İLK DERECE MAHKEMESİ KARARI:
Mahkemece yapılan yargılama sonunda; dava konusu trafik kazasına karışan ... plakalı aracın, kaza tarihi olan 17.10.2015 tarihini de kapsar şekilde 17.06.2015-17.06.2016 dönemine ilişkin olarak ZMMS poliçesi ile sigortalı olduğu, kaza başına ölüm, sakatlık, sağlık gideri poliçe teminat limitinin 290.000,00 TL olduğu, davacı araçta yolcu olduğu için tek taraflı kazada kusur raporu alınmadığı, Hacettepe Üniversitesi, Tıp Fakültesi, Adli Tıp Anabilim Dalı Başkanlığınca düzenlenen 1212/2021 tarihli raporda, kaza tarihinde yürürlükte olan “Özürlülük Ölçütü ve Özürlülere Verilecek Sağlık Kurulu Yönetmelik “ hükümlerine göre davacının daimi maluliyet oranının %97 olduğu ve başka birinin sürekli bakımına ihtiyacı olduğunun belirtildiği, davacının bakıcı giderinin hesaplanması için aktüer bilirkişiden rapor alındığı, brüt asgari ücrete göre yapılan hesaplamaya göre davacı için 2.679.286,07 TL sürekli bakıcı gideri tazminatı hesaplandığı, net asgari ücrete göre yapılan hesaplama sonucu 2.116.379,47 TL sürekli bakıcı gideri tazminatı hesaplandığı, alınan bilirkişi raporlarının hüküm kurmaya elverişli olduğu gerekçesi ile davanın kabulüne, 280.000,00 TL sürekli bakıcı gideri tazminatının 25.11.2020 tarihinden itibaren işleyecek yasal faizi ile birlikte davalıdan tahsili ile davacıya verilmesine, karar verilmiş; karara karşı davalı vekili tarafından istinaf kanun yoluna başvuru yapılmıştır.

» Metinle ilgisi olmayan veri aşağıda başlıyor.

/-- Settles O41: the fetch faults before the increment, and the raise touches the status and the record only. -/
theorem fetchOutOfBoundsFaults : Obligations.FetchOutOfBoundsFaults := by
  intro s n hon hlen hle
  obtain rfl : s.mem.seg0.len = n := Option.some.inj hlen
  exact ⟨_, step_of_fetch_error (s.boundary_go_iff.2 hon) (State.fetchWord_out hle),
    s.passBoundary.faultedOnly_raise _⟩

/-- Settles O42: each of the three is a boundary that stops. -/
theorem noStepAfterTheEnd : Obligations.NoStepAfterTheEnd := by
  refine fun s => ⟨fun hs => ?_, fun hs => ?_, fun hs hc => ?_⟩
  · exact step_of_stop (by simp [State.boundary, hs])
  · exact step_of_stop (by simp [State.boundary, hs])
  · exact step_of_stop (by simp [State.boundary, hs, hc])

/-! ## The placed word (R83; logs 9, 10) -/

/-- A segment can be made to reach every offset but the last, since a length is a word (R16). -/
theorem Segment.inBounds_reach (g : Segment) {off : Word} (h : off ≠ BitVec.allOnes 32) :
    (g.reach off).inBounds off := by
  unfold Segment.reach
  by_cases hb : g.inBounds off
  · rwa [if_pos hb]
  · rw [if_neg hb]
    show off < off + 1
    have hne : off.toNat ≠ (BitVec.allOnes 32).toNat := toNat_ne_of_ne h
    simp only [BitVec.toNat_allOnes] at hne
    bv_omega

/-- The offset a word is placed at is never the last. -/
theorem State.placeOffset_ne_allOnes (s : State) : s.placeOffset ≠ BitVec.allOnes 32 := by
  unfold State.placeOffset
  by_cases h : s.ip = BitVec.allOnes 32
  · rw [if_pos h]; decide
  · rwa [if_neg h]

/-- The placed word is what a fetch reads. -/
theorem State.read_placeWord (s : State) (w : Word) :
    (s.placeWord w).mem.read 0#32 (s.placeWord w).ip = .ok w := by
  have hb : ((s.mem.seg0.reach s.placeOffset).set s.placeOffset w).inBounds s.placeOffset :=
    Segment.inBounds_reach _ s.placeOffset_ne_allOnes
  exact (Memory.read_eq_ok (Memory.find_zero _) hb).trans (congrArg _ (Segment.get_set_same _ _ _))

/-- Placing a word changes segment 0 and no other segment (R43). -/
theorem State.segmentAs_placeWord (s : State) (w : Word) {id : Word} (hid : id ≠ 0#32) :
    s.mem.segmentAs (s.placeWord w).mem id :=
  Memory.segmentAs_of_find ((Memory.find_install _ _ _).trans (if_neg hid))

/-- Where a word has been placed, the next step is not stopped (R83, R107). -/
theorem State.stepsOn_withFetchWord (s : State) (nbits w : Nat) : (s.withFetchWord nbits w).stepsOn := by
  refine ⟨rfl, ?_⟩
  show (if s.host.cancelIn = some 0 then none else s.host.cancelIn) ≠ some 0
  split
  · exact nofun
  · assumption

/-- Settles O39: the step after the placing is the one of O38, at the state whose ip is one more than the place. -/
theorem placedWordRunsNext : Obligations.PlacedWordRunsNext := by
  intro s w hw
  have hplaced : s.withFetchWord 32 w = s.makeReady.placeWord (BitVec.ofNat 32 w) := by
    rw [State.withFetchWord, Nat.mod_eq_of_lt hw]
  have hread := s.makeReady.read_placeWord (BitVec.ofNat 32 w)
  refine ⟨_, stepRunsTheDecodedInstruction _ _ (s.stepsOn_withFetchWord 32 w) (hplaced ▸ hread), fun _ => rfl, ?_,
    fun id hid => hplaced ▸ s.makeReady.segmentAs_placeWord _ hid⟩
  simpa [hplaced] using hread

/-! ## Halt and Load-Program (R86, R87) -/

/-- Settles O27: Halt moves the status alone, and a halted engine takes no step. -/
theorem haltStopsTheEngine : Obligations.HaltStopsTheEngine := fun s =>
  ⟨_, exec_halt s, rfl, fun _ _ => rfl, Memory.readsAs_refl _, rfl, rfl, rfl, rfl, (noStepAfterTheEnd s.halt).1 rfl⟩

/-- Settles O28: of the ways a Load-Program can end, only the jump has x[B] = 0. -/
theorem loadProgramJumps : Obligations.LoadProgramJumps := by
  intro b c s h0
  rcases exec_loadprog_cases b c s with ⟨-, he⟩ | ⟨h, -⟩ | ⟨_, h, -⟩ | ⟨_, h, -⟩
  · exact ⟨_, he, rfl, fun _ _ => rfl, Memory.readsAs_refl _, rfl, rfl, rfl, rfl⟩
  · exact absurd h0 h
  · exact absurd h0 h
  · exact absurd h0 h

/-- Settles O29: identifier 0 finds, after the install, what x[B] found before, and every other finds what it found. -/
theorem loadProgramInstallsACopy : Obligations.LoadProgramInstallsACopy := by
  intro b c s h0 hl ho
  obtain ⟨g, hf, he⟩ := exec_loadprog_live (c := c) h0 hl ho
  refine ⟨_, he, rfl, fun off => ?_, ?_, fun id hid => ?_, fun _ _ => rfl, rfl, rfl, rfl, rfl⟩
  · simp [Memory.read, hf]
  · simp [Memory.length?, hf]
  · exact Memory.segmentAs_of_find (by simp [Memory.find_install, hid])

/-! ## Where the status and ip change (R85, R88, R90) -/

/-- An instruction leaves status Halted, where there was none, exactly if it is Halt (R90). -/
theorem State.Ends.halted_iff {s t : State} {i : Instr} (h : s.Ends i t) (hs : s.status = .running) :
    t.status = .halted ↔ i = .halt := by
  rcases h.status_cases with ⟨hi, ht, -⟩ | ⟨hi, ht, -⟩ | ⟨hi, ht, -⟩
  · simp [hi, ht, hs]
  · simp [hi, ht]
  · simp [hi, ht]

/-- An instruction keeps ip, but for a Load-Program, which may set it to x[C], and an Input that waits, which puts it
back (R85, R88, R95). -/
theorem State.Ends.ip_cases {s t : State} {i : Instr} (h : s.Ends i t) :
    t.ip = s.ip ∨ (∃ b c, i = .loadprog b c ∧ t.ip = s.x c) ∨
    (∃ c, i = .inp c ∧ s.host.nextRead = .notYet ∧ t.ip = s.ip - 1) := by
  cases h with
  | jump b c | load b c => exact .inr (.inl ⟨b, c, rfl, rfl⟩)
  | inWait c hn => exact .inr (.inr ⟨c, rfl, hn, rfl⟩)
  | _ => exact .inl rfl

/-- Settles O48, by `State.Ends.ip_cases`. -/
theorem onlyLoadProgramRedirects : Obligations.OnlyLoadProgramRedirects := fun _ _ _ h => (exec_inv h).ip_cases

/-- Settles O43: a fetch fault leaves Faulted, an executed instruction leaves Halted exactly if it is Halt, and the
record agrees with the status because the step keeps the invariant. -/
theorem statusChangesOnlyAsStated : Obligations.StatusChangesOnlyAsStated := by
  intro s t hinv h
  obtain ⟨-, -, hfaulted, -⟩ := stepKeepsTheInvariant s t hinv h
  obtain ⟨hrun, -, hstep⟩ := step_cases h
  refine ⟨hrun, ?_, hfaulted.trans Option.isSome_iff_ne_none⟩
  rw [← BitVec.lt_def]
  rcases hstep with ⟨hout, rfl⟩ | ⟨hin, he⟩
  · exact ⟨nofun, fun hhalt => absurd hhalt.1 hout⟩
  · exact ((exec_inv he).halted_iff hrun).trans (iff_and_self.2 fun _ => hin)

end Sys2Proof.Machine

/-! SUPPORT. Host byte I/O, and that only an instruction that asks the host sees it: the ends of an instruction determine
what execution answers, and they carry over to every other host that draws alike (spec/43_host_io.md R92 to R96;
spec/20_memory.md R40, R42). -/

namespace Sys2Proof.Machine

/-! ## The ends of an instruction determine its execution -/

/-- Whatever way an instruction can end is what execution answers, since the conditions of its ends exclude each other
(R84). -/
theorem State.Ends.exec_eq {s t : State} {i : Instr} (h : s.Ends i t) : exec i s = .next t := by
  cases h with
  | cmovFalse a b c h | cmovTrue a b c h => simpa [h] using exec_cmov_cases a b c s
  | indexDead a b c hf => simpa [hf] using exec_index_cases a b c s
  | indexOut a b c g hf hb => simpa [hf, hb, BitVec.not_lt.1 hb] using exec_index_cases a b c s
  | index a b c g hf hb => exact exec_index_of_read (Memory.read_eq_ok hf hb)
  | amendDead a b c hf => simpa [hf, Memory.write] using exec_amend_cases a b c s
  | amendOut a b c g hf hb => simpa [hf, hb, BitVec.not_lt.1 hb, Memory.write] using exec_amend_cases a b c s
  | amend a b c m hw => exact exec_amend_of_write hw
  | add a b c => exact exec_add a b c s
  | mul a b c => exact exec_mul a b c s
  | divZero a b c h | div a b c h => simpa [h] using exec_div_cases a b c s
  | nand a b c => exact exec_nand a b c s
  | halt => exact exec_halt s
  | allocRefused b c h =>
    rcases exec_alloc_cases b c s with ⟨-, e⟩ | ⟨k, ho, hc, -⟩
    · exact e
    · simp [ho, hc] at h
  | alloc b c k ho hc => exact exec_alloc_choose ho hc
  | abandonZero c h => simpa [h] using exec_abandon_cases c s
  | abandonDead c h hl => simpa [h, hl] using exec_abandon_cases c s
  | abandon c m h hl hm => simpa [h, hl, hm] using exec_abandon_cases c s
  | outRange c h => simpa [h, h.not_ge] using exec_out_cases c s
  | out c h hw | outError c d h hw => simpa [h, h.not_gt, hw] using exec_out_cases c s
  | inByte c v h | inEof c h | inError c h | inWait c h => simpa [h] using exec_in_cases c s
  | jump b c h => simpa [h] using exec_loadprog_cases b c s
  | loadDead b c h hf => simpa [h, hf] using exec_loadprog_cases b c s
  | loadRefused b c g h hf ho | load b c g h hf ho => simpa [h, hf, ho] using exec_loadprog_cases b c s
  | lc a imm => exact exec_lc a imm s
  | illegal14 => exact exec_illegal14 s
  | illegal15 => exact exec_illegal15 s

/-! ## Another host (R40, R42, R92) -/

/-- The state with another host. -/
def State.withHost (s : State) (o : HostState) : State := { s with host := o }

theorem State.sameCore_withHost (s : State) (o : HostState) : s.sameCore (s.withHost o) :=
  ⟨rfl, rfl, rfl, rfl, rfl, rfl⟩

/-- A state with the same core is the state itself with another host. -/
theorem State.sameCore.eq_withHost {s s' : State} (h : s.sameCore s') : s' = s.withHost s'.host := by
  obtain ⟨hregs, hip, hmem, hstatus, hrecord, halloc⟩ := h
  rw [State.withHost, ← hregs, ← hip, ← hmem, ← hstatus, ← hrecord, ← halloc]

/-- An instruction that makes no byte call ends with another host the way it ends with its own, if both hosts make the
same draw where one is asked for (R40, R42, R92). Only the ends of Allocate and Load-Program mention the draw; the
condition of every other end speaks of the core alone. -/
theorem State.Ends.withHost {s t : State} {i : Instr} {o : HostState} (h : s.Ends i t)
    (hu : (controls i).unit.callsHost = false)
    (hdraw : (controls i).unit = .allocatorAlloc ∨ (controls i).unit = .allocatorInstall →
      s.host.nextOom = o.nextOom) :
    ∃ o', (s.withHost o).Ends i (t.withHost o') := by
  cases h with
  | outRange | out | outError | inByte | inEof | inError | inWait => cases hu
  | allocRefused b c h => exact ⟨_, .allocRefused b c (hdraw (.inl rfl) ▸ h)⟩
  | alloc b c k ho hc h0 hl => exact ⟨_, .alloc b c k (hdraw (.inl rfl) ▸ ho) hc h0 hl⟩
  | loadRefused b c g h hf ho => exact ⟨_, .loadRefused b c g h hf (hdraw (.inr rfl) ▸ ho)⟩
  | load b c g h hf ho => exact ⟨_, .load b c g h hf (hdraw (.inr rfl) ▸ ho)⟩
  | _ => exact ⟨o, by constructor <;> assumption⟩

/-- Settles O54: the second state is the first with another host, so its instruction ends in the first one's end with
another host. -/
theorem hostIsInvisibleWithoutACall : Obligations.HostIsInvisibleWithoutACall := by
  intro i s s' t t' hcore hu hdraw ht ht'
  obtain ⟨o, hends⟩ := (exec_inv ht).withHost hu hdraw
  rw [← hcore.eq_withHost] at hends
  obtain rfl := Host.Outcome.next.inj (hends.exec_eq.symm.trans ht')
  exact t.sameCore_withHost o

/-! ## Output (R93, R96) -/

/-- The byte sent for a value of at most 255 is the value (R93). -/
theorem toNat_outByte {v : Word} (h : v.toNat ≤ 255) : (outByte v).toNat = v.toNat := by
  rw [outByte, toNat_bits]
  omega

/-- Settles O33: the host that answers ok has delivered the byte. -/
theorem outputSendsTheByte : Obligations.OutputSendsTheByte := by
  intro c s h hw
  refine ⟨_, _, (State.Ends.out c h hw).exec_eq, toNat_outByte h, ⟨rfl, rfl, rfl, rfl, rfl, rfl⟩, ?_⟩
  simp [hw, WriteAnswer.delivered]

/-- Settles O34: the range check raises before the host is called. -/
theorem outputAboveByteFaults : Obligations.OutputAboveByteFaults := fun c s h =>
  ⟨_, (State.Ends.outRange c h).exec_eq, s.faultedOnly_raise _, rfl⟩

/-- Settles O35: the raise comes after the call, and the host's answer says whether the byte was delivered. -/
theorem failedWriteFaults : Obligations.FailedWriteFaults := by
  intro c s d h hw
  refine ⟨_, _, (State.Ends.outError c d h hw).exec_eq, toNat_outByte h, (s.afterWrite _).faultedOnly_raise _, ?_⟩
  simp [hw, WriteAnswer.delivered]

/-! ## Input (R94, R95) -/

/-- Zero-extension keeps the byte's value (R94). -/
theorem toNat_inByte (b : Byte) : (inByte b).toNat = b.toNat := BitVec.toNat_setWidth_of_le (by decide)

İLERİ SÜRÜLEN İSTİNAF SEBEPLERİ:
Davalı vekili istinaf başvuru dilekçesinde özetle; davanın zamanaşımı süresinde açılmadığını, davalı şirkete usulüne uygun başvurunun yapılmadığını, bu nedenle davanın usulden reddi gerektiğini, davacının yolculuk esnasında gerekli güvenlik tedbirini alıp almadığının, müterafik kusurlu olup olmadığının değerlendirilmediğini, aktüerya hesabında %1.8 teknik faiz yöntemine göre hesaplama yapılması gerektiğini, bakıcı giderinin sakatlık teminatı kapsamında olduğunu, bu teminatın ise yapılan ödeme ile tüketildiğini, hükmedilen tazminata dava tarihinden itibaren faiz işletilmesi gerektiğini ileri sürerek ilk derece mahkemesi kararının kaldırılmasına karar verilmesini talep etmiştir.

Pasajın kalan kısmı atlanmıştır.